> [Exercise data]
:::::

-- ==== Sys2Proof/Machine/Smithy.lean ====
section
/-! DEFINITION. The granary and the smithy: STASH, UNSTASH, smithy staging, parity reduction, APPLY and the phases of a
commit (spec/11 R340-R365; spec/09 R298-R302). -/

namespace Sys2Proof.Machine

/-- The STS and STD fields of the started command, before any detour (R113). -/
def reqFields : EM (StReg × StReg) := do
  let w ← get
  let base : StReg := match w.task.detour with
    | some d => d.stBase
    | none => 0
  match ((w.s.core w.core).queue w.queue).run with
  | some r => pure (r.cmd.d1 - base, r.cmd.d2 - base)
  | none => pure (0, 0)

/-! ## Granary (R340-R350) -/

/-- A tile in memory as it will be written again: header, format and rows; `none` where Table 06-9 finds it invalid. -/
def parseTile (b : List Byte) : Option (TileHdr × Fmt × List TileRow) := do
  let h ← TileHdr.ofNat (natOfBytes (b.take 16))
  let f ← tileFmt h.fmt
  if h.form ≤ 2 ∧ (h.kp = 64 ∨ h.kp = 128 ∨ h.kp = 256) ∧ 1 ≤ h.rows ∧ h.rows ≤ 64 ∧
      h.bytes = tileBytes f h.form h.rows h.kp h.nnz ∧ h.bytes ≤ b.length then
    let body := (b.drop 16).take (h.bytes - 16)
    let eb := expBytes f h.rows h.kp
    let codes ← bodyCodes f h (body.drop eb)
    let exps := (body.take eb).map fun e => if e = 0x80#8 then (none : Option Int) else some (signedOf 8 e.toNat)
    let per := h.kp / 32
    some (h, f, (List.range h.rows).map fun r =>
      ⟨if f.blocked then (exps.drop (r * per)).take per else [], ((codes.drop (r * h.kp)).take h.kp).map f.decode⟩)
  else none

/-- Re-encodes a sequence of tiles; the flag of each says STRUCT_VIOLATION; `none` where a tile is invalid or, with
`dense`, not DENSE (R342, R343). -/
def recodeTiles (dense compact : Bool) (struct thresh : Nat) : Nat → List Byte → Option (List (List Byte × Bool))
  | 0, b => if b.isEmpty then some [] else none
  | k + 1, b =>
    if b.isEmpty then some []
    else do
      let t ← parseTile b
      if dense && t.1.form != 0 then none
      else
        let rest ← recodeTiles dense compact struct thresh k (b.drop t.1.bytes)
        some (encodeTile t.2.1 t.1.kp compact struct thresh t.2.2 :: rest)

/-- Whether every page of a range is homed in this module's host memory (R348). -/
def State.allHost (s : State) (va n : Nat) : Bool :=
  (piecesOf va n).all fun p => match mapFind s.tier.xlate (p.1 / pageBytes) with
    | some e => e.tier == .host
    | none => false

/-- Counts a drop or a spill (R350). -/
def TierRegs.noteDrop (r : TierRegs) : TierRegs := { r with drops := satAdd 20 r.drops 1, drop := true }
/-- Counts a spill (R350). -/
def TierRegs.noteSpill (r : TierRegs) : TierRegs := { r with spills := satAdd 20 r.spills 1, spill := true }

/-- STASH's work on a slot that it has made PENDING (R342-R348). -/
def stashWork (slot : Nat) (x : SlotEntry) (e : EArgs) : EM Unit := do
  let f ← reqFields
  echeck (f.2 == 0) cLsRange
  needDesc e.d1
  echeck (decide (e.d1.total ≤ x.maxBytes) && e.d1.total % 16 == 0) cLsRange
  let w ← get
  if x.mode = 1 ∧ w.s.allHost x.home (max x.maxBytes 1) = false then do
    emod fun s => { s with granary := { s.granary with slots := mapErase s.granary.slots slot } }
    efault cStashInvalid
  let src ← descReadSoon e.d1
  if x.mode = 1 then do
    vaWrite x.home src
    emod fun s => s.setSlot slot ⟨.stored, x.home, src.length⟩
  else do
    let ts ← (if x.tiles then eget (recodeTiles true true x.struct x.thresh (src.length / 16 + 1) src) cTileInvalid
      else pure [(src, false)])
    let out := ts.flatMap Prod.fst
    if x.tiles then
      emod fun s => s.modCore w.core fun k => { k with regs := k.regs.noteStruct (ts.filter Prod.snd).length }
    let n := out.length
    let g := w.s.granary
    let room := 64 * ((n + 63) / 64)
    if n ≤ x.reserve then do
      vaWrite x.home out
      emod fun s => s.setSlot slot ⟨.kept, x.home, n⟩
    else if x.spill && decide (g.cursor + room ≤ g.spill.2) then do
      let a := g.spill.1 + g.cursor
      vaWrite a out
      emod fun s =>
        let s1 := s.setSlot slot ⟨.spilled, a, n⟩
        { s1 with granary := { s1.granary with cursor := g.cursor + room },
                  tier := { s1.tier with regs := s1.tier.regs.noteSpill } }
    else if x.recompute then
      emod fun s =>
        let s1 := s.setSlot slot ⟨.dropped, 0, 0⟩
        { s1 with tier := { s1.tier with regs := s1.tier.regs.noteDrop } }
    else efault cStashExhausted

/-- STASH: its slot, PENDING since its start, takes its final state; a second STASH of a slot, and one of a slot that no table declares,
raise STASH_INVALID (R344, R345). -/
def stashRow (c : CoreId) (s : State) : State :=
  match tgtQueue s.unitsEff 5 with
  | none => s
  | some q =>
    match startedAs (s.core c) q .x 2 5 with
    | none => s
    | some r =>
      let slot := field r.args.param.toNat 63 48
      match s.run.active.slotEntry slot, mapFind s.granary.slots slot with
      | none, _ => runWork c q r (efault cStashInvalid) s
      | some x, some g =>
        if g.state = .pending ∧ g.addr = ownerOf c q then runWork c q r (stashWork slot x r.args) s
        else runWork c q r (efault cStashInvalid) s
      | some x, none => runWork c q r (stashWork slot x r.args) s

/-- The checks that precede UNSTASH's work: its slot as declared and as it stands (R343, R344). -/
def unstashPrepare (e : EArgs) : EM (SlotEntry × GSlot) := do
  let f ← reqFields
  echeck (f.1 == 0) cLsRange
  needDesc e.d2
  let w ← get
  let slot := field e.param.toNat 63 48
  let x ← eget (w.s.run.active.slotEntry slot) cStashInvalid
  let g ← eget (mapFind w.s.granary.slots slot) cStashInvalid
  echeck (g.state != .dropped) cStashInvalid
  echeck (decide (x.maxBytes ≤ e.d2.total)) cLsRange
  if g.state = .pending then throw .wait
  pure (x, g)

/-- UNSTASH (R343, R344). -/
def unstashWork (e : EArgs) : EM Unit := do
  let q ← unstashPrepare e
  let x := q.1
  let g := q.2
  let dense := bit e.param.toNat 47
  let b ← vaReadSoon g.addr g.size
  awaitReads
  let out ← (if x.tiles && dense then do
      let ts ← eget (recodeTiles false false 0 0 (b.length / 16 + 1) b) cTileInvalid
      pure (ts.flatMap Prod.fst)
    else pure b)
  let sz := max e.d2.size.toNat 1
  descWriteAll e.d2 (e.d2.accesses.take (out.length / sz)) out
  let rest := out.length % sz
  if rest = 0 then pure ()
  else match e.d2.accesses[out.length / sz]? with
    | some a => spaceWrite e.d2 a (out.drop (out.length - rest))
    | none => pure ()

/-! ## Update descriptors (R352-R354, R382) -/

/-- An update descriptor (Table 11-5). -/
structure Upd where
  kind : Nat
  flags : Nat
  elems : Nat
  legW : Nat
  legG : Nat
  legM : Nat
  legV : Nat
  rows : Nat
  wBase : Nat
  gBase : Nat
  mBase : Nat
  vBase : Nat
  mask : Nat
  wStr : Nat
  gStr : Nat
  mStr : Nat
  vStr : Nat
  lrQ : Nat
  lrT : Int
  b1 : Nat
  b2 : Nat
  wd : Nat
  eps : Nat
  row0 : Nat
deriving DecidableEq, Repr

/-- The fields of the 128 bytes; reserved bytes and bits are ignored (R4). -/
def Upd.of (b : List Byte) : Upd :=
  let n (o k : Nat) : Nat := natOfBytes ((b.drop o).take k)
  { kind := n 0 1, flags := n 1 1, elems := n 2 2, legW := n 4 2, legG := n 6 2, legM := n 8 2, legV := n 10 2,
    rows := n 12 4, wBase := n 16 8, gBase := n 24 8, mBase := n 32 8, vBase := n 40 8, mask := n 48 8, wStr := n 56 4,
    gStr := n 60 4, mStr := n 64 4, vStr := n 68 4, lrQ := n 72 4, lrT := signedOf 8 (n 76 1),
    b1 := n 78 2, b2 := n 80 2, wd := n 82 2, eps := n 84 4, row0 := n 88 8 }

/-- Whether the kind uses a first state. -/
def Upd.hasM (u : Upd) : Bool := u.kind != 0
/-- Whether the kind uses a second state. -/
def Upd.hasV (u : Upd) : Bool := u.kind == 2
/-- MASKED. -/
def Upd.masked (u : Upd) : Bool := bit u.flags 0

/-- Legends of a request: parameters, gradient, first and second state. -/
structure UpdLegs where
  w : Legend
  g : Legend
  m : Option Legend
  v : Option Legend
deriving DecidableEq, Repr

/-- Reads the legends; an index at or above LEGEND_COUNT raises LEGEND_INVALID (R354). -/
def updLegs (u : Upd) : EM UpdLegs := do
  let w ← get
  let lw ← eget (w.s.legend (u.legW % 4096)) cLegendInvalid
  let lg ← eget (w.s.legend (u.legG % 4096)) cLegendInvalid
  let lm ← (if u.hasM then do let l ← eget (w.s.legend (u.legM % 4096)) cLegendInvalid; pure (some l) else pure none)
  let lv ← (if u.hasV then do let l ← eget (w.s.legend (u.legV % 4096)) cLegendInvalid; pure (some l) else pure none)
  pure ⟨lw, lg, lm, lv⟩

/-- A base and a stride that R353 allows for rows of `n` bytes. -/
def layoutOk (base stride n : Nat) : Bool :=
  base % 65536 == 0 && stride % 8 == 0 && decide (n ≤ stride) && decide (1 ≤ stride) && decide (stride ≤ 65536)

/-- The checks of R354 on fields alone. -/
def Upd.fieldsOk (u : Upd) (l : UpdLegs) (first count : Nat) : Bool :=
  let st (f : Fmt) : Bool := f == .i16 || f == .i32
  let okM : Bool := match l.m with
    | some m => st m.fmt && layoutOk u.mBase u.mStr (m.fmt.rowBytes u.elems)
    | none => u.legM == 0 && u.mBase == 0 && u.mStr == 0
  let okV : Bool := match l.v with
    | some v => st v.fmt && layoutOk u.vBase u.vStr (v.fmt.rowBytes u.elems)
    | none => u.legV == 0 && u.vBase == 0 && u.vStr == 0
  let fw := l.w.fmt
  decide (u.kind ≤ 3) && decide (1 ≤ u.elems) && decide (u.elems ≤ 8192) &&
  (u.masked || u.mask == 0) && (u.kind != 0 || u.b1 == 0) && (u.kind == 2 || u.kind == 3 || u.b2 == 0) &&
  (if u.kind = 2 then decide (1 ≤ u.eps) && decide (u.eps < 2 ^ 31) else u.eps == 0) && decide (u.lrQ < 2 ^ 31) &&
  decide (first + count ≤ u.rows) &&
  (fw == .i8 || fw == .i16 || fw == .i32 || ((fw == .b8 || fw == .b16) && u.elems % 32 == 0)) &&
  (l.g.fmt == .i16 || l.g.fmt == .i32 || l.g.fmt == .a48) && okM && okV &&
  layoutOk u.wBase u.wStr (fw.rowBytes u.elems) && layoutOk u.gBase u.gStr (l.g.fmt.rowBytes u.elems)

/-- The TRAINED table whose version stands at W_BASE (R382). -/
def State.updTable (s : State) (wBase : Nat) : Option (Nat × Table) :=
  s.tables.entries.find? fun e => e.2.trained && e.2.versions.any fun v => v.2.base == wBase

/-- A table request agrees with its entry (R382). -/
def Upd.agrees (u : Upd) (l : UpdLegs) (t : Table) (step : Nat) : Bool :=
  let f (x : Option Legend) : Nat := match x with
    | some y => y.fmt.code
    | none => 0
  u.gBase == t.gradBase + step % 2 * t.ghalf && some l.g == t.legG && u.gStr == t.gstride && some l.w == t.leg &&
  u.wStr == t.stride && u.elems == t.elems &&
  u.mBase == t.nat 96 8 && u.vBase == t.nat 104 8 && u.mStr == t.nat 112 4 && u.vStr == t.nat 116 4 &&
  f l.m == t.nat 120 1 && f l.v == t.nat 121 1

/-! ## One row (R355-R358) -/

/-- Where a row to be staged stands: parameters, first and second state, gradient; its logical row; its row number. -/
structure UpdRow where
  w : Nat
  m : Nat
  v : Nat
  g : Nat
  logical : Nat
  row : Nat
deriving DecidableEq, Repr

:::::

> [Work instructions]
The exact lines of the material above starting at the one that contains "a second state. -/" and ending at the one that contains "def State.updTable (s" are what to retype; leave out everything else.

> [Exercise response]
/-- Whether the kind uses a second state. -/
def Upd.hasV (u : Upd) : Bool := u.kind == 2
/-- MASKED. -/
def Upd.masked (u : Upd) : Bool := bit u.flags 0

/-- Legends of a request: parameters, gradient, first and second state. -/
structure UpdLegs where
  w : Legend
  g : Legend
  m : Option Legend
  v : Option Legend
deriving DecidableEq, Repr

/-- Reads the legends; an index at or above LEGEND_COUNT raises LEGEND_INVALID (R354). -/
def updLegs (u : Upd) : EM UpdLegs := do
  let w ← get
  let lw ← eget (w.s.legend (u.legW % 4096)) cLegendInvalid
  let lg ← eget (w.s.legend (u.legG % 4096)) cLegendInvalid
  let lm ← (if u.hasM then do let l ← eget (w.s.legend (u.legM % 4096)) cLegendInvalid; pure (some l) else pure none)
  let lv ← (if u.hasV then do let l ← eget (w.s.legend (u.legV % 4096)) cLegendInvalid; pure (some l) else pure none)
  pure ⟨lw, lg, lm, lv⟩

/-- A base and a stride that R353 allows for rows of `n` bytes. -/
def layoutOk (base stride n : Nat) : Bool :=
  base % 65536 == 0 && stride % 8 == 0 && decide (n ≤ stride) && decide (1 ≤ stride) && decide (stride ≤ 65536)

/-- The checks of R354 on fields alone. -/
def Upd.fieldsOk (u : Upd) (l : UpdLegs) (first count : Nat) : Bool :=
  let st (f : Fmt) : Bool := f == .i16 || f == .i32
  let okM : Bool := match l.m with
    | some m => st m.fmt && layoutOk u.mBase u.mStr (m.fmt.rowBytes u.elems)
    | none => u.legM == 0 && u.mBase == 0 && u.mStr == 0
  let okV : Bool := match l.v with
    | some v => st v.fmt && layoutOk u.vBase u.vStr (v.fmt.rowBytes u.elems)
    | none => u.legV == 0 && u.vBase == 0 && u.vStr == 0
  let fw := l.w.fmt
  decide (u.kind ≤ 3) && decide (1 ≤ u.elems) && decide (u.elems ≤ 8192) &&
  (u.masked || u.mask == 0) && (u.kind != 0 || u.b1 == 0) && (u.kind == 2 || u.kind == 3 || u.b2 == 0) &&
  (if u.kind = 2 then decide (1 ≤ u.eps) && decide (u.eps < 2 ^ 31) else u.eps == 0) && decide (u.lrQ < 2 ^ 31) &&
  decide (first + count ≤ u.rows) &&
  (fw == .i8 || fw == .i16 || fw == .i32 || ((fw == .b8 || fw == .b16) && u.elems % 32 == 0)) &&
  (l.g.fmt == .i16 || l.g.fmt == .i32 || l.g.fmt == .a48) && okM && okV &&
  layoutOk u.wBase u.wStr (fw.rowBytes u.elems) && layoutOk u.gBase u.gStr (l.g.fmt.rowBytes u.elems)

/-- The TRAINED table whose version stands at W_BASE (R382). -/
def State.updTable (s : State) (wBase : Nat) : Option (Nat × Table) :=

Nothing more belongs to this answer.